Скосов рассеянно обошел машину. Дверца со стороны водительского места была приоткрыта, мотор тарахтел. С улицы было видно, что баранка любовно обмотана вперемежку синей и красной изолентой, так что получилась она в косую полоску. Плексигласовый набалдашник ручки скоростей с вмонтированной в него аляповатой розой сотрясался от вибрации. Скосов совсем спокойно и незаметно сел в кабину, взялся за баранку, накрыл ладонью теплый плексигласовый набалдашник с розой и вдруг, выжав сцепление, включил скорость, прибавил газ и отпустил сцепление. Грузовик рванулся с места. В кузове что-то грохнулось, заорало. А Скосов до упора выдавил газовую педаль: мощный трехосный грузовик с разбега мимоходом размешал с грязью встретившийся штакетник, куры побежали квелыми драными старушками перед бампером. В кабину замолотили, крепыш визгливым, испуганным голосом закричал:
— Стой! Ты что?! Стой! Ты что, га-ад?!.
Скосов захлопнул болтающуюся дверь. В кабину грохали и орали. А Скосов, приноровившись, наконец, к сильной машине, включил третью скорость и, выдавливая газ до упора, вырулил на выезд из поселка. Машина, ревя дизелем, могуче пошла по грунтовке, выметывая из-под колес лужи и грязь. Отъехав с километр, Скосов затормозил, поднял из-под ног валявшийся тяжелый гаечный ключ, выбрался на подножку, сделал движение, будто хотел забраться в кузов. Крепыш, вытаращившись, метнулся к противоположному борту:
— Ты чего, сбрендил, мужик?! А, сбрендил?!
— Беги отсюда, — негромко сказал Скосов.
Крепыш полез через борт, и Скосов видел, как в полуприсядку, вывернув назад верхнюю половину туловища и накручивая указательным пальцем у виска, он побежал к поселку.

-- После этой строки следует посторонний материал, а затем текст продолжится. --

-- ==== Sys2Proof/Laws/PerInstr.lean ====
section
/-! SUPPORT. What well-formedness says of every command's operands: an opcode row names a context, a local queue and an environment, a
record's command an activity, another the unit it acts on, each in the range that the spec gives. -/

namespace Sys2Proof.Laws.Operand

open Sys2Proof Sys2Proof.Machine

set_option Elab.async false

/-- The record that a command carries out. -/
def record : Instr → Option RecRun
  | .tineRun r => some r
  | .chainOp r => some r
  | .ppuSort r => some r
  | .ppuDetect r => some r
  | .dmxRun r => some r
  | .evpPatch r => some r
  | .evpPredict r => some r
  | .acqArm r => some r
  | .strobe r => some r
  | .herdXfer r => some r
  | .recordShed r => some r
  | .recordOverrun r => some r
  | _ => none

/-- The first unit, context or queue that a command names, and how many the device has. -/
def unit : Instr → Option (Nat × Nat)
  | .fnSqdb x _ _ _ => some (x, 128)
  | .fnCqdb x _ _ => some (x, 128)
  | .fnQ0Ctrl x _ => some (x, 128)
  | .lioEncRelock x => some (x, 4)
  | .lioLoForce x _ => some (x, 16)
  | .acqSpiTx x => some (x, 4294967296)
  | .dmxPauseSet x => some (x, 192)
  | .dmxPauseClear x => some (x, 192)
  | .ksuKeyLoad x => some (x, 16)
  | .ksuKeyClear x => some (x, 16)
  | .ksuKeyWrap x => some (x, 16)
  | .ksuDbgUnlock x => some (x, 2)
  | .ksuRevoke x => some (x, 4294967296)
  | .ksuProvLock x => some (x, 4294967296)
  | .glbDomrst x _ => some (x, 128)
  | .hrdLinkRetrain x => some (x, 4)
  | .bar0BadAccess x _ _ => some (x, 67108864)
  | .bar4Access x _ _ _ => some (x, 268435456)
  | .tapInstruction x _ => some (x, 7)
  | .replyWriteResponse x _ => some (x, 128)
  | .commandTimeout x _ => some (x, 128)
  | .cqCoalesceTimeout x _ => some (x, 128)
  | .planDrained x _ => some (x, 128)
  | .itemCreate x => some (x, 128)
  | .verdictCompose x _ _ => some (x, 128)
  | .itemVerdict x _ _ => some (x, 128)
  | .dmxMove x => some (x, 64)
  | .dmxLoop x => some (x, 64)
  | .dmxWaitBeat x => some (x, 64)
  | .dmxWaitTrig x => some (x, 64)
  | .dmxWaitSem x => some (x, 64)
  | .dmxWaitRelease x => some (x, 64)
  | .dmxWaitTimeout x => some (x, 64)
  | .dmxSignal x => some (x, 64)
  | .dmxEnd x => some (x, 64)
  | .recordLate x => some (x, 64)
  | .descMove x _ => some (x, 192)
  | .descNop x _ => some (x, 192)
  | .dmxPaused x => some (x, 192)
  | .ringFaultServed x _ => some (x, 128)
  | .faultTimeout x _ => some (x, 128)
  | .prgResponse x _ _ _ => some (x, 128)
  | .invalidateStop x => some (x, 192)
  | .walkTimeout x _ => some (x, 128)
  | .encCount x _ _ _ => some (x, 4)
  | .encZEdge x _ _ => some (x, 4)
  | .webStopped x => some (x, 4)
  | .liEdge x _ _ _ => some (x, 8)
  | .liStuck x => some (x, 8)
  | .outputFire x => some (x, 16)
  | .outputPulseEnd x => some (x, 16)
  | .csi2LongPacket x _ => some (x, 4)
  | .csi2ShortPacket x _ => some (x, 4)
  | .mapperWindowClose x => some (x, 4)
  | .mapperSilent x => some (x, 4)
  | .eventProcess x => some (x, 4)
  | .trackCoastTimeout x _ => some (x, 4)
  | .surfaceSweep x _ _ => some (x, 4)
  | .fabricFire x => some (x, 64)
  | .fabricArmClose x => some (x, 64)
  | .acqTrigger x _ _ _ => some (x, 8)
  | .acqFillDone x => some (x, 8)
  | .acqSegmentDone x _ _ => some (x, 8)
  | .acqRearmDone x => some (x, 8)
  | .acqCalTracking x => some (x, 8)
  | .spiTransferDone x => some (x, 4294967296)
  | .dfcStreamBlock x _ => some (x, 8)
  | .droop x => some (x, 4)
  | .detectorFire x _ => some (x, 96)
  | .contextRecovery x _ => some (x, 128)
  | .replacementBegin x _ => some (x, 2)
  | .replacementSwap x => some (x, 2)
  | .rotationStepBegin x => some (x, 2)
  | .shadowCopyDone x => some (x, 2)
  | .spareSwap x => some (x, 2)
  | .engineSelftestDone x _ _ => some (x, 2)
  | .sramScrub x => some (x, 184549376)
  | .domainIdleTimeout x => some (x, 93)
  | .domainEntryDone x => some (x, 93)
  | .domainDemand x => some (x, 93)
  | .domainWakeDone x => some (x, 93)
  | .clkSwitchDone x => some (x, 93)
  | .clkSwitchFail x => some (x, 93)
  | .warmDeviceReset x _ => some (x, 9)
  | .vfEnableSet x => some (x, 128)
  | .flitReceive x _ _ => some (x, 4)
  | .flitLost x _ => some (x, 4)
  | .resultUndelivered _ x => some (x, 8)
  | .laneFault x _ => some (x, 4)
  | .linkDown x => some (x, 4)
  | .linkTrained x _ _ _ => some (x, 4)
  | .fabricArmOpen x => some (x, 64)
  | .trackLeavesFrame x _ => some (x, 4)
  | .linkTrainingTimeout x => some (x, 4)
  | .flitReplay x _ => some (x, 4)
  | .railReturn x => some (x, 16)
  | .dphyStateChange x _ _ _ => some (x, 4)
  | _ => none
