theorem State.packetRefusal_no_rights (hrights : s.hasRights c op = false) : s.packetRefusal c op k = some stNoRights := by
  simp only [State.packetRefusal, hheader, hparam, hsel, hrights]
  rfl

/-- In recovery an opcode that the ROM does not serve is refused (R404). -/
theorem State.packetRefusal_in_recovery (hrights : s.hasRights c op = true) (hrec : s.on F.KSU_STATUS_RECOVERY = true)
    (hop : op ∉ [0x01, 0x02, 0x03, 0xA0, 0xA1, 0xA2]) : s.packetRefusal c op k = some stBadState := by
  have hrefuses : s.recoveryRefuses op = true := by simpa [State.recoveryRefuses, hrec, and_assoc] using hop
  simp only [State.packetRefusal, hheader, hparam, hsel, hrights, hrefuses]
  rfl

end

theorem Cmd.rowOf_eq_true {k : Cmd} {op sel : Nat} (hk : k.op = op)
    (hsel : (selector op k.par).1 = sel ∨ (selector op k.par).2.contains (selector op k.par).1 = false) :
    k.rowOf op sel = true := by
  simpa [Cmd.rowOf, hk] using hsel

/-- A packet that its row refuses before the command's own checks is answered, and changes nothing else (R3). -/
theorem exec_refuses {i : Instr} {s : State} {c q op sel st : Nat} {e : HostEnv} {x : Queue} {k : Cmd}
    (hrow : opcodeRow i = some (c, q, e, op, sel)) (hw : i.wellFormed = true) (hs : s.startable c q = some (x, k))
    (hroom : x.room = true) (hno : k.rowOf op sel = false ∨ s.admitted c op k = false)
    (hrun : ∀ body, s.runCmd c q op sel body = s.conclude c q x k (refuse s st)) :
    exec i s = .next (s.answered c q k st 0) := by
  obtain ⟨body, hexec⟩ := exec_opcodeRow hrow s
  rw [hexec, guarded_next _ s hw, State.runNeeding_of_not_admitted body hs hno, hrun, State.conclude_refuse st hroom]
  rfl

/-- Settles O11: the first check that fails decides, and a refused packet is answered as `exec_refuses` says. -/
theorem packetChecks : Obligations.PacketChecks := by
  intro i s c q op sel e x k hrow hc hq he hs hroom
  have hw := wellFormed_of_opcodeRow hrow hc hq he
  have hop := opcodes_contains_of_opcodeRow hrow
  refine ⟨fun hunknown => ?unknown, fun hk hsel => ?known⟩
  case unknown =>
    have hne : k.op ≠ op := fun hk => by rw [hk, hop] at hunknown; cases hunknown
    exact exec_refuses hrow hw hs hroom (.inl (by simp [Cmd.rowOf, hne])) fun body =>
      State.runCmd_unknown_opcode body hs hunknown
  case known =>
    have hrefused : ∀ st, s.packetRefusal c op k = some st → exec i s = .next (s.answered c q k st 0) := fun st href =>
      exec_refuses hrow hw hs hroom (.inr (State.not_admitted_of_refusal href)) fun body =>
        State.runCmd_of_refusal body href hs hop hk (Cmd.rowOf_eq_true hk hsel)
    exact ⟨fun hbad => hrefused _ (State.packetRefusal_malformed hbad),
      fun hheader hparam hvalue hrights => hrefused _ (State.packetRefusal_no_rights hheader hparam hvalue hrights),
      fun hheader hparam hvalue hrights hrec hnot =>
        hrefused _ (State.packetRefusal_in_recovery hheader hparam hvalue hrights hrec hnot)⟩

end Sys2Proof.Machine

/-! ## Completion entries (R75, R77, R95) -/

namespace Sys2Proof.Machine

section
variable (s : State)

theorem State.emit_hostWrite (b : Nat) (d : Bytes) (poisoned : Bool) :
    s.emit (.hostWrite b d poisoned) = { s with out := s.out ++ [.hostWrite b d poisoned] } := by
  simp [State.emit, Out.bounded]

theorem State.signal_out (fn vec : Nat) : (s.signal fn vec).out = s.out ++ (if vec < 64 then [.msix fn vec] else []) := by
  unfold State.signal
  split <;> simp [State.emit, Out.bounded]

/-- Bytes that fill a span of host memory leave the device in one write. -/
theorem State.writeSegs_host (who : Who) (b : Nat) {d : Bytes} (hd : d ≠ []) :
    s.writeSegs who [.host b d.length] (clean d) = s.emit (.hostWrite b d false) := by
  have hbytes : (clean d).map (·.1) = d := by simp [clean, Function.comp_def]
  have hclean : (clean d).any (·.2) = false := by simp [clean]
  have hlen : (clean d).length = d.length := by simp [clean]
  have hne : clean d ≠ [] := by simpa [clean] using hd
  simp only [State.writeSegs, if_neg hne, ← hlen, List.take_length, hbytes, hclean]

end

@[simp] theorem leBytes_length (n v : Nat) : (leBytes n v).length = n := by
  induction n generalizing v with
  | zero => rfl
  | succ n ih => simp [leBytes, ih]

theorem replyBytes_length (tag status detail t48 q : Nat) (phase : Bool) :
    (replyBytes tag status detail t48 q phase).length = 16 := by
  simp [replyBytes]

/-- An entry signals the CQ's vector at once, or as the one that COALESCE waits for (R95). -/
def Queue.signals (x : Queue) (now : Bool) : Bool := now || decide (x.unsig + 1 ≥ x.coalesce + 1)

/-- A CQ after an entry written at a tick. -/
def Queue.wrote (x : Queue) (now : Bool) (time : Nat) : Queue :=
  { x.advance with unsig := if x.signals now then 0 else x.unsig + 1, unsigT := if x.unsig = 0 then time else x.unsigT }

theorem Queue.signals_iff (x : Queue) (now : Bool) : x.signals now = true ↔ now = true ∨ x.coalesce ≤ x.unsig := by
  simp [Queue.signals]

/-- P and PHASE move on; nothing else of a queue does (R77). -/
theorem Queue.advance_eq (x : Queue) : x.advance =
    { x with p := if x.p + 1 = x.cqN then 0 else x.p + 1, phase := if x.p + 1 = x.cqN then !x.phase else x.phase } := by
  unfold Queue.advance
  split <;> rfl

section
variable {s : State} {c q : Nat} {x : Queue}

/-- A queue 0 of 16-byte entries writes them to host memory. -/
theorem State.cqWrite_phys (now : Bool) (mk : Bool → Bytes) (hq : s.queue? c q = some x) (hphys : x.phys = true)
    (htyp : x.typ = 1) (hlen : (mk x.phase).length = 16) : s.cqWrite c q now mk =
      let t := (s.emit (.hostWrite (x.cqAddr + x.p * 16) (mk x.phase) false)).setQueue c q (x.wrote now s.time)
      if x.signals now then t.signal c x.vector else t := by
  have hwrite := s.writeSegs_host (Who.cpx c) (x.cqAddr + x.p * 16) (d := mk x.phase) (List.ne_nil_of_length_pos (by omega))
  rw [hlen] at hwrite
  have hvec : x.vector = (x.wrote now s.time).vector := by rw [Queue.wrote, Queue.advance_eq]
  unfold State.cqWrite
  simp only [hq, Queue.cqEntry, htyp, if_true, State.queueSegs, hphys, hwrite, State.emit_time]
  rw [hvec]
  rfl

/-- What the write of an entry of queue 0 leaves in the queue and sends out, and what it leaves alone. -/
theorem State.cqWrite_phys_frame (now : Bool) (mk : Bool → Bytes) (hq : s.queue? c q = some x) (hphys : x.phys = true)
    (htyp : x.typ = 1) (hlen : (mk x.phase).length = 16) :
    let t := s.cqWrite c q now mk
    t.queue? c q = some (x.wrote now s.time) ∧
      t.out = s.out ++ [.hostWrite (x.cqAddr + x.p * 16) (mk x.phase) false] ++
        (if x.signals now = true ∧ x.vector < 64 then [.msix c x.vector] else []) ∧
      t.mem = s.mem ∧ t.regs = s.regs ∧ t.plans = s.plans ∧ t.items = s.items := by
  rw [State.cqWrite_phys now mk hq hphys htyp hlen, State.emit_hostWrite]
  cases x.signals now <;> simp [State.queue?, State.signal_out]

Скосов вернулся за руль, повел машину дальше. Грунтовка по прямой пересекла несколько километров открытого пространства и у подножия лесистых сопок запетляла. Деревья, переплетенные лианами, увешанные мохнатыми серебристо-зелеными и белыми лишайниками, встали над дорогой сводом, который издали казался плотным, непроницаемым для света, но стоило въехать под него, как он обрел воздушность и прозрачность. Дорога пошла на подъем, спустилась в распадок, опять поползла вверх и вновь — вниз. У мелкого прозрачного ручья с блестящими камушками Скосов остановился, заглушил двигатель, забрался в кузов, размотал ремень на руках Глушкова, который бочком лежал на железном дне и всхлипывал.

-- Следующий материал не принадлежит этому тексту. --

/-- The forms of opcode 0x53 (R265, R266, R267): the row of its table that FN, and where the table says so MOD or IMM, selects, with the
classes of its operand fields and the bits that must be 0. Any other FN is none: ILLEGAL_OPC at check 4 (R37). -/
noncomputable def form53 (r : Raw) (h : Hdr) : Option Sel :=
  if r.fn.extractLsb' 6 3 == 0#3 && inSetINT (r.fn.extractLsb' 0 6) then
    some ⟨{ modOk := r.mod &&& 135#8 == 0#8, immBad := 0xFFFFFFFF#32, immOk := true, dst := .v, sa := .v, sb := .none, dn := 1, an := 1, bn := 1 },
        .vradd h (r.fn.extractLsb' 0 6) (vOf r.dst) (vOf r.sa) (r.mod.getLsbD 3) (fin8 (r.mod.extractLsb' 4 3))⟩
  else
  if r.fn.extractLsb' 6 3 == 1#3 && inSetINT (r.fn.extractLsb' 0 6) then
    some ⟨{ modOk := r.mod &&& 135#8 == 0#8, immBad := 0xFFFFFFFF#32, immOk := true, dst := .v, sa := .v, sb := .none, dn := 1, an := 1, bn := 1 },
        .vrmin h (r.fn.extractLsb' 0 6) (vOf r.dst) (vOf r.sa) (r.mod.getLsbD 3) (fin8 (r.mod.extractLsb' 4 3))⟩
  else
  if r.fn.extractLsb' 6 3 == 2#3 && inSetINT (r.fn.extractLsb' 0 6) then
    some ⟨{ modOk := r.mod &&& 135#8 == 0#8, immBad := 0xFFFFFFFF#32, immOk := true, dst := .v, sa := .v, sb := .none, dn := 1, an := 1, bn := 1 },
        .vrmax h (r.fn.extractLsb' 0 6) (vOf r.dst) (vOf r.sa) (r.mod.getLsbD 3) (fin8 (r.mod.extractLsb' 4 3))⟩
  else none

/-- The forms of opcode 0x54 (R265, R266, R267): the row of its table that FN, and where the table says so MOD or IMM, selects, with the
classes of its operand fields and the bits that must be 0. Any other FN is none: ILLEGAL_OPC at check 4 (R37). -/
noncomputable def form54 (r : Raw) (h : Hdr) : Option Sel :=
  if r.fn.extractLsb' 6 3 == 0#3 && inSetF (r.fn.extractLsb' 0 6) then
    some ⟨{ modOk := r.mod &&& 128#8 == 0#8 && ((r.mod.extractLsb' 0 3) != 6 && (r.mod.extractLsb' 0 3) != 7), immBad := 0xFFFFFFFF#32, immOk := true, dst := .v, sa := .v, sb := .none, dn := 1, an := 1, bn := 1 },
        .vrfadd h (r.fn.extractLsb' 0 6) (vOf r.dst) (vOf r.sa) (r.mod.extractLsb' 0 3) (r.mod.getLsbD 3) (fin8 (r.mod.extractLsb' 4 3))⟩
  else
  if r.fn.extractLsb' 6 3 == 1#3 && inSetF (r.fn.extractLsb' 0 6) then
    some ⟨{ modOk := r.mod &&& 135#8 == 0#8, immBad := 0xFFFFFFFF#32, immOk := true, dst := .v, sa := .v, sb := .none, dn := 1, an := 1, bn := 1 },
        .vrfmin h (r.fn.extractLsb' 0 6) (vOf r.dst) (vOf r.sa) (r.mod.getLsbD 3) (fin8 (r.mod.extractLsb' 4 3))⟩
  else
  if r.fn.extractLsb' 6 3 == 2#3 && inSetF (r.fn.extractLsb' 0 6) then
    some ⟨{ modOk := r.mod &&& 135#8 == 0#8, immBad := 0xFFFFFFFF#32, immOk := true, dst := .v, sa := .v, sb := .none, dn := 1, an := 1, bn := 1 },
        .vrfmax h (r.fn.extractLsb' 0 6) (vOf r.dst) (vOf r.sa) (r.mod.getLsbD 3) (fin8 (r.mod.extractLsb' 4 3))⟩
  else none

/-- The forms of opcode 0x55 (R265, R266, R267): the row of its table that FN, and where the table says so MOD or IMM, selects, with the
classes of its operand fields and the bits that must be 0. Any other FN is none: ILLEGAL_OPC at check 4 (R37). -/
noncomputable def form55 (r : Raw) (h : Hdr) : Option Sel :=
  if r.fn == 0#9 then
    some ⟨{ modOk := r.mod &&& 252#8 == 0#8, immBad := 0x00000000#32, immOk := true, dst := .v, sa := .g, sb := .none, dn := 1, an := 1, bn := 1 },
        .scfg h (vOf r.dst) (gOf r.sa) (fin4 (r.mod.extractLsb' 0 2)) r.imm⟩
  else
  if r.fn == 1#9 then
    some ⟨{ modOk := r.mod &&& 252#8 == 0#8, immBad := 0xFFFFFFFF#32, immOk := true, dst := .none, sa := .none, sb := .none, dn := 1, an := 1, bn := 1 },
        .sfree h (fin4 (r.mod.extractLsb' 0 2))⟩
  else none

/-- The forms of opcode 0x56 (R265, R266, R267): the row of its table that FN, and where the table says so MOD or IMM, selects, with the
classes of its operand fields and the bits that must be 0. Any other FN is none: ILLEGAL_OPC at check 4 (R37). -/
noncomputable def form56 (r : Raw) (h : Hdr) : Option Sel :=
  if r.fn == 0#9 then
    some ⟨{ modOk := r.mod &&& 255#8 == 0#8, immBad := 0xFFFFFC00#32, immOk := true, dst := .none, sa := .none, sb := .none, dn := 1, an := 1, bn := 1 },
        .vloop h (r.imm.extractLsb' 0 8) (fin4 (r.imm.extractLsb' 8 2))⟩
  else none

/-- The forms of opcode 0x57 (R265, R266, R267): the row of its table that FN, and where the table says so MOD or IMM, selects, with the
classes of its operand fields and the bits that must be 0. Any other FN is none: ILLEGAL_OPC at check 4 (R37). -/
noncomputable def form57 (r : Raw) (h : Hdr) : Option Sel :=
  if r.fn == 0#9 then
    some ⟨{ modOk := r.mod &&& 255#8 == 0#8, immBad := 0xFFFFFFFF#32, immOk := true, dst := .v, sa := .v, sb := .none, dn := 1, an := 1, bn := 1 },
        .vmov h (vOf r.dst) (vOf r.sa)⟩
  else
  if r.fn.extractLsb' 6 3 == 1#3 && inSetG (r.fn.extractLsb' 0 6) then
    some ⟨{ modOk := r.mod &&& 255#8 == 0#8, immBad := 0xFFFFFFFF#32, immOk := true, dst := .v, sa := .g, sb := .none, dn := 1, an := 16, bn := 1 },
        .vmovgFromG h (r.fn.extractLsb' 0 6) (vOf r.dst) (gOf r.sa)⟩
  else
  if r.fn == 128#9 then
    some ⟨{ modOk := r.mod &&& 255#8 == 0#8, immBad := 0xFFFFFFFF#32, immOk := true, dst := .g, sa := .v, sb := .none, dn := 16, an := 1, bn := 1 },
        .vmovgToG h (gOf r.dst) (vOf r.sa)⟩
  else none

/-- The forms of opcode 0x60 (R296, R297, R298): the row of its table that FN, and where the table says so MOD or IMM, selects, with the
classes of its operand fields and the bits that must be 0. Any other FN is none: ILLEGAL_OPC at check 4 (R37). -/
noncomputable def form60 (r : Raw) (h : Hdr) : Option Sel :=
  if r.fn == 0#9 then
    some ⟨{ modOk := r.mod &&& 12#8 == 0#8, immBad := 0xFFFFFFFF#32, immOk := true, dst := .v, sa := .v, sb := .vg, dn := 1, an := 1, bn := 1 },
        .vmadd h (vOf r.dst) (vOf r.sa) (vgOf r.sb) (fin4 (r.mod.extractLsb' 0 2)) (fin8 (r.mod.extractLsb' 4 3)) (r.mod.getLsbD 7)⟩
  else
  if r.fn == 1#9 then
    some ⟨{ modOk := r.mod &&& 12#8 == 0#8, immBad := 0xFFFFFFFF#32, immOk := true, dst := .v, sa := .v, sb := .vg, dn := 1, an := 1, bn := 1 },
        .vmsub h (vOf r.dst) (vOf r.sa) (vgOf r.sb) (fin4 (r.mod.extractLsb' 0 2)) (fin8 (r.mod.extractLsb' 4 3)) (r.mod.getLsbD 7)⟩
  else
  if r.fn == 2#9 then
    some ⟨{ modOk := r.mod &&& 12#8 == 0#8, immBad := 0xFFFFFFFF#32, immOk := true, dst := .v, sa := .v, sb := .none, dn := 1, an := 1, bn := 1 },
        .vmneg h (vOf r.dst) (vOf r.sa) (fin4 (r.mod.extractLsb' 0 2)) (fin8 (r.mod.extractLsb' 4 3)) (r.mod.getLsbD 7)⟩
  else none

/-- The forms of opcode 0x61 (R296, R297, R298): the row of its table that FN, and where the table says so MOD or IMM, selects, with the
classes of its operand fields and the bits that must be 0. Any other FN is none: ILLEGAL_OPC at check 4 (R37). -/
noncomputable def form61 (r : Raw) (h : Hdr) : Option Sel :=
  if r.fn == 0#9 then
    some ⟨{ modOk := r.mod &&& 12#8 == 0#8, immBad := 0xFFFFFFFF#32, immOk := true, dst := .v, sa := .v, sb := .vg, dn := 1, an := 1, bn := 1 },
        .vmmul h (vOf r.dst) (vOf r.sa) (vgOf r.sb) (fin4 (r.mod.extractLsb' 0 2)) (fin8 (r.mod.extractLsb' 4 3)) (r.mod.getLsbD 7)⟩
  else
  if r.fn == 1#9 then
    some ⟨{ modOk := r.mod &&& 12#8 == 0#8, immBad := 0xFFFFFFFF#32, immOk := true, dst := .v, sa := .v, sb := .vg, dn := 1, an := 1, bn := 1 },
        .vmmac h (vOf r.dst) (vOf r.sa) (vgOf r.sb) (fin4 (r.mod.extractLsb' 0 2)) (fin8 (r.mod.extractLsb' 4 3)) (r.mod.getLsbD 7)⟩
  else none

/-- The forms of opcode 0x62 (R296, R297, R298): the row of its table that FN, and where the table says so MOD or IMM, selects, with the
classes of its operand fields and the bits that must be 0. Any other FN is none: ILLEGAL_OPC at check 4 (R37). -/
noncomputable def form62 (r : Raw) (h : Hdr) : Option Sel :=
  if (r.fn == 0x00B#9 || r.fn == 0x00F#9) then
    some ⟨{ modOk := r.mod &&& 12#8 == 0#8, immBad := 0xFFFFFFFF#32, immOk := true, dst := .v, sa := .v, sb := .none, dn := 1, an := 1, bn := 1 },
        .vmred h (r.fn == 0x00F#9) (vOf r.dst) (vOf r.sa) (fin4 (r.mod.extractLsb' 0 2)) (fin8 (r.mod.extractLsb' 4 3)) (r.mod.getLsbD 7)⟩
  else
  if r.fn == 256#9 then
    some ⟨{ modOk := r.mod &&& 15#8 == 0#8, immBad := 0xFFFFFFFF#32, immOk := true, dst := .v, sa := .v, sb := .none, dn := 1, an := 1, bn := 1 },
        .vmcvtI64 h (vOf r.dst) (vOf r.sa) (fin8 (r.mod.extractLsb' 4 3)) (r.mod.getLsbD 7)⟩
  else
  if r.fn == 257#9 then
    some ⟨{ modOk := r.mod &&& 12#8 == 0#8, immBad := 0xFFFFFFFF#32, immOk := true, dst := .v, sa := .v, sb := .none, dn := 1, an := 1, bn := 1 },
        .vmcvtMn h (vOf r.dst) (vOf r.sa) (fin4 (r.mod.extractLsb' 0 2)) (fin8 (r.mod.extractLsb' 4 3)) (r.mod.getLsbD 7)⟩
  else
  if r.fn == 258#9 then
    some ⟨{ modOk := r.mod &&& 12#8 == 0#8, immBad := 0xFFFFFFFF#32, immOk := true, dst := .v, sa := .v, sb := .none, dn := 1, an := 1, bn := 1 },
        .vmcvtMs h (vOf r.dst) (vOf r.sa) (fin4 (r.mod.extractLsb' 0 2)) (fin8 (r.mod.extractLsb' 4 3)) (r.mod.getLsbD 7)⟩
  else none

— Ну ты что же, парень? Что же ты?… – сердито приговаривал Скосов. — А теперь уже не плачь, теперь не плачь…
— Я не плачу, — отвечал Глушков, садясь и вытирая рукавом разбитое грязное лицо. — Я так… Я не плачу…
— Цел? Ноги целы? Идти можешь?
— Могу.
— А тогда не кисни, пошли, пошли, надо идти… — И первым грузно спрыгнул с машины, опустился на колени у ручья, стал горстями черпать из него, ломая, расплескивая мелодию, которую выпевало переливчатое журчащее течение, поднимал желтую песочную муть со дна. Пил крупными глотками и плескал в лицо, на голову, от чего короткие седеющие волосы его намокли и встопорщились, как у белобрысого мальчишки, и сквозь них стала светиться пепельно-серая кожа на голове. А потом замер, отдыхал, не поднимаясь с колен, и опять пил, плескался, подолгу прижимая к лицу ладони, словно пытался распознать и навсегда запомнить вкус ручья и его холод, все, что вынесено было из чистейших артезианских глубин, да так и не мог уловить это ускользающее от него наслаждение.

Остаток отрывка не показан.